Right now, all people need to know is whether something will be available. But soon, properties will have to boast about their features again.

(15:45) – Antrim asks what investors should expect. Bickelhaupt brings up that he invests in LPs often, largely due to timing or the people involved. But he recognizes that investors are just looking for the highest number.

“I tend to lean on the operations,” said Bickelhaupt. “If the syndicator has an in-house management company, sometimes that’s good, sometimes that’s bad. It just depends. But I’m looking at what else they’re managing – who is this group? Again, I will invest in the story not the number. The number is important. That’s what gets your interest. But I think about every deal I’ve invested in that hasn’t gone to plan; it was the biggest number. It was the best-looking business plan. But the ones that were like, ‘Gosh, I think you’re undershooting yourself. I think you could turn 60 units this year, not 30. I think you’re going to get more there because their comps, they’re so much higher.’ When I invest in a story, it goes well. That’s what developers do.”
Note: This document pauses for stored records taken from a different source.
/-- The word can be reached, and reaching it leaves the neighbour zero. -/
theorem engParts_releasedWord : ∃ u, (releasedWord.engParts (releasedWord.drawCtx doneDraw) none (recCompletion doneDraw.record) 8 .both) =
    .ok ([(0x10100, 8)], u) ∧ u.mem.byte 0x10180 = 0 := by
  have hparts : (match releasedWord.engParts (releasedWord.drawCtx doneDraw) none (recCompletion doneDraw.record) 8 .both with
      | .ok (l, u) => l == [(0x10100, 8)] && u.mem.byte 0x10180 == 0
      | .error _ => false) = true := by decide +kernel
  split at hparts
  · next l u h =>
    rw [Bool.and_eq_true, beq_iff_eq, beq_iff_eq] at hparts
    obtain ⟨rfl, hbyte⟩ := hparts
    exact ⟨u, h, hbyte⟩
  · cases hparts

/-- Refutes O42: a count of the completion word at 0x10100 writes back a dirty byte at 0x10180, where the statement leaves every byte outside the word
as it was. -/
theorem not_recordResults : ¬ Obligations.RecordResults := by
  intro h
  obtain ⟨-, -, ⟨t, ht, -, -, hdone, -⟩, -⟩ := h 0 6 false releasedWord
  obtain ⟨-, hcount⟩ := hdone rfl (by decide) (by decide +kernel)
  obtain ⟨u, hparts, hzero⟩ := engParts_releasedWord
  obtain ⟨-, -, hbytes⟩ := hcount (by decide +kernel) rfl 0x10100 u hparts
  have hseven := neighbourAfter_recordComplete
  rw [ht, neighbourAfter, hbytes 0x10180 (.inr (by decide)), hzero] at hseven
  exact absurd hseven (by decide)

end Sys2Proof.Machine
end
Reflect on whether everything matches the story you’re telling. The capital stack, the debt, etc.

(20:15) – Invest like you’re broke. That makes you pay attention. 

“I would rather lose my own money than my investors’ money. If you have only so many shekels, it’s so important to you that you get that back. It’s so important that those grow,” said Bickelhaupt. “What happens is you get guys looking at tranches of money saying, ‘That’s not working, that’s not doing anything,’ and again, that works great in the up market. That works good in a steady market. But when something changes, then everybody needs that capital and they want it back, and all of the sudden these questions start coming up again. What happened here, what happened there.”

You have an obligation to grow and give back. Of course, there are things you can’t control, and investors know that. But from an operating standpoint, you maximize value if you operate like you don’t have a lot of capital. 

(22:34) – The operating company has phenomenal data, so you should be looking at it every week. Bickelhaupt says projections 3 years out are much more dependable than those out further than that. Things are unpredictable! You can use data to predict with fair certainty for what’s going to happen in the next several years, but after that, don’t trust it.